Do you think this attention helped or hindered your band in any particular way?
I don’t think it’s necessarily helped but time will tell. I think more people know about us now, which is good [laughs]. I don’t know. We’re just trying our hardest to do what we’re doing for the sake of the music so maybe it’ll help even more people know the name any way.

Holy Fuck have been touring the world non-stop and you’ve got shows booked in Europe and Australia until the end of the year. I also see that, in between that, you’re touring Canada with Martha Wainwright on your own. You’ve been working so hard; is there any break in your future?
There are little breaks but that’s all I really want; a couple days off, here and there, between shows.
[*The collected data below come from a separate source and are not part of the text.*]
-- ==== Sys2Proof/Safety.lean ====
section
/-! DEFINITION. The words claims use: the state a step's rules see, the invariants the spec states or implies of every
state that a run reaches, readiness of an input, and equality apart from the sampled ports. -/

namespace Sys2Proof

/-- An input in which only the operation port and the packet port may be driven, and the transport is ready: nothing
arrives, no reset, no access of the host. -/
abbrev Input.ready (i : Input) : Prop :=
  i.rst = false ∧ i.arrivals = [] ∧ i.hostTakes = 0 ∧ i.hostSends = [] ∧ i.transmitReady = true

/-- The same with the transport not ready to send. -/
abbrev Input.silent (i : Input) : Prop :=
  i.rst = false ∧ i.arrivals = [] ∧ i.hostTakes = 0 ∧ i.hostSends = [] ∧ i.transmitReady = false

/-- The requests whose accepting step is also the completing step (R23, R93): PACK, DECODE, REVBITS, the reserved codes. -/
def Instr.completesAtOnce : Instr → Bool
  | .pack _ _ _ _ => true
  | .decode _ => true
  | .revbits _ => true
  | .reserved6 => true
  | .reserved7 => true
  | .autobaud => false
  | .sendcmd _ => false
  | .decodeos _ _ => false
  | .cmd _ _ _ _ => false
  | .resp1 _ _ => false
  | .resp2 _ => false
  | .cal => false
  | .conf => false
  | .failed => false
  | .presync => false

end Sys2Proof

namespace Sys2Proof.Machine

/-- The state the rules of this step read: inputs sampled, the other agents' accesses done (spec 00_scope.md R13, R18). -/
def State.seen (s : State) : State := s.sample.environment

/-- A step accepts an operation exactly when `rst = 0`, `fsm = IDLE` and `op_start = 1` (R92). -/
def State.Accepts (s : State) : Prop := s.seen.inp.rst = false ∧ s.fsm = .idle ∧ s.seen.inp.opStart = true

/-- The request a step's `req` port holds. -/
def State.request (s : State) : Instr := decodeRequest s.seen.inp.req

/-! ## Invariants -/

/-- HS unit: `cf_conf = 1` implies `rx_conf = 1` (R25, R130 (e)); the flags and the count each state allows (R26, R124,
R127, R128). -/
structure HandshakeInv (s : State) : Prop where
  flags : s.cfConf = true → s.rxConf = true
  tx0 : s.fsm = .hsTx0 → s.rxConf = false ∧ s.cfConf = false ∧ s.iter = 0
  rx : s.fsm = .hsRx → s.cfConf = false ∧ s.iter.toNat < s.params.hsMax.toNat
  txm : s.fsm = .hsTxm → s.rxConf = false ∧ s.cfConf = false ∧ 0 < s.iter.toNat ∧ s.iter.toNat ≤ s.params.hsMax.toNat
  txa : s.fsm = .hsTxa → 0 < s.iter.toNat ∧ s.iter.toNat ≤ s.params.hsMax.toNat ∧
    (s.cfConf = true → s.params.calAfterFinal = true)

/-- SENDCMD: the count of transmissions each state allows (R27, R160). -/
structure CommandInv (s : State) : Prop where
  tx : s.fsm = .ctTx → s.tries.toNat < s.params.echoMax.toNat
  rx : s.fsm = .ctRx → 0 < s.tries.toNat ∧ s.tries.toNat ≤ s.params.echoMax.toNat

/-- The poll counter stays below its bound, and at 0 where there is none (R70). -/
structure PollInv (s : State) : Prop where
  unbounded : s.params.pollMax = 0 → s.poll = 0
  bounded : s.params.pollMax ≠ 0 → s.poll.toNat < s.params.pollMax.toNat

/-- DECODEOS: the sum is bounded by the counted samples, so it never wraps (R29, R191); the attempts still to come and
the counted ones fit 8 bits (R30); the channel is one a decode yields (R172). -/
structure OversampleInv (s : State) : Prop where
  sum : s.acc.toNat ≤ 1023 * s.succ.toNat
  run : s.fsm = .osRun → 0 < s.rem.toNat ∧ s.succ.toNat + s.rem.toNat ≤ 255
  fin : s.fsm = .osFin → s.rem = 0
  channel : s.lastCh.toNat ≤ 3 ∨ s.lastCh = 0xFF

/-- The result registers: a value of 0 to 1023, a channel of 0 to 3 or the sentinel, and the sentinel in both fields
when the flag says so (R32, R175); `res_cmd` is a byte PACK can build, or its reset value (R31, R151). -/
structure ResultInv (s : State) : Prop where
  value : s.resValue.toNat ≤ 1023
  channel : s.resChannel.toNat ≤ 3 ∨ s.resChannel = 0xFF
  sentinel : s.resFailed = true → s.resChannel = 0xFF ∧ s.resValue = 0x00FF
  command : s.resCmd = 0 ∨ s.resCmd &&& 0xC2 = 0xC0

/-- Every state a run reaches: `fsm` is one of its nine values (R22), `done` shows only in `IDLE` (R34, R258), the
parameters are in range (R9), and each unit's own invariant. -/
structure State.Inv (s : State) : Prop where
  fsm : fsmAssigned s.fsm = true
  done : s.done = true → s.fsm = .idle
  params : s.params.wf
  handshake : HandshakeInv s
  command : CommandInv s
  poll : PollInv s
  oversample : OversampleInv s
  result : ResultInv s

/-! ## Runs under given inputs -/

/-- `f` is a wait state whose awaited readiness is absent while the transport cannot send and `RX` is `rx` (R70). -/
def fsmStarves (f : Fsm) (rx : List Byte) : Bool := fsmTransmits f || (fsmReceives f && rx.isEmpty)

/-- The timeout status of a wait state's family (R70). -/
def fsmTimeout (f : Fsm) : Status := if fsmInCommand f then .echoTimeout else .hsTimeout

/-- Two consecutive confirmation bytes stand somewhere in the list (R129). -/
def hasConfPair : List Byte → Bool
  | a :: b :: rest => (a == 0x55 && b == 0x55) || hasConfPair (b :: rest)
  | [_] => false
  | [] => false

/-- How many of the bytes are not the confirmation byte: the `m` of R129. -/
def mismatches (bs : List Byte) : Nat := (bs.filter (· != 0x55)).length

/-- The counted readings among the packets of a DECODEOS (R182, R185). -/
def countedReadings (p : Params) (k : Byte) (packets : List Packet) : List Reading :=
  (packets.map (fun q => decPacket q k)).filter (counted p)

/-- The sum of the values of a list of readings (R185). -/
def sumValues (rs : List Reading) : Nat := (rs.map (fun r => r.value.toNat)).sum

/-- The streams `RX` and `TX` after steps with these inputs in which the core itself neither sends nor reads: the device's
arrivals and the host's own accesses alone (R62, R77, R80). -/
def streamsWithoutCore : List Input → List Byte × List Byte → List Byte × List Byte
  | [], p => p
  | i :: is, (rx, tx) => streamsWithoutCore is ((rx ++ i.arrivals).drop i.hostTakes, tx ++ i.hostSends)

/-- Two outcomes are the same but for the sampled input ports: the same next state apart from `inp`, or the same stop. -/
def sameApartFromPorts : Host.Outcome State Fault Refusal → Host.Outcome State Fault Refusal → Prop
  | .next a, .next b => { a with inp := b.inp } = b
  | .fault a, .fault b => a = b
  | .refused a, .refused b => a = b
  | .next _, .fault _ => False
  | .next _, .refused _ => False
  | .fault _, .next _ => False
  | .fault _, .refused _ => False
  | .refused _, .next _ => False
  | .refused _, .fault _ => False

end Sys2Proof.Machine
end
I’m not the type of person who wants to sit in my apartment in Toronto and watch TV. I’d rather spend that time working. That is one of the things that suffers for me; I don’t spend as much time recording and working as I’d like to. But what I have been able to do is still find time here and there to go to exciting places and go back to my parents’ house in Nova Scotia and walk in the woods and clear my head. That stuff is very important to me. We’re going to Australia and New Zealand soon and I think I’m gonna stick around for another couple of days. I’m not sure what I’ll do but I’m gonna do something in New Zealand and that’s really exciting for me. That’s worth more to me than having time off. That’s time off in a different way; it’ll be a chance to go somewhere beautiful with my camera and go for a hike or something. That’s all I really want.

Wow, here I was worried about you. That sounds great man.
Yeah, I’m finding time within it. As long as I have a guitar handy… actually, that’s the tough thing about Holy Fuck. Travelling as we do, we don’t have a lot of extra room to bring anything that isn’t specific for the live show so I don’t have a guitar with me. I miss that so I’m trying to find a way to do that.

Any other recording or musical projects scheduled that we should know about?
Well, I have a handful of stuff that I’ve started over the course of the last five years or so. It’s 90 percent done but I’m not quite sure what I’m going to do with it when I’m done. The current plan, and that might change, is to put it online for free. Some of it has drums and bass, some of it is home demos and I hope to make them sound as good as possible so I don’t feel insecure about letting people download them But yeah, who knows? That works well for me because it doesn’t take time away from my schedule with Holy Fuck. Something like that would be fun. Holy Fuck has started recording but have had no time to finish anything. We have two weeks off coming up and we’ll try to finish off the record then. If not, it’ll be a project for January and hopefully we’ll have it out for the spring.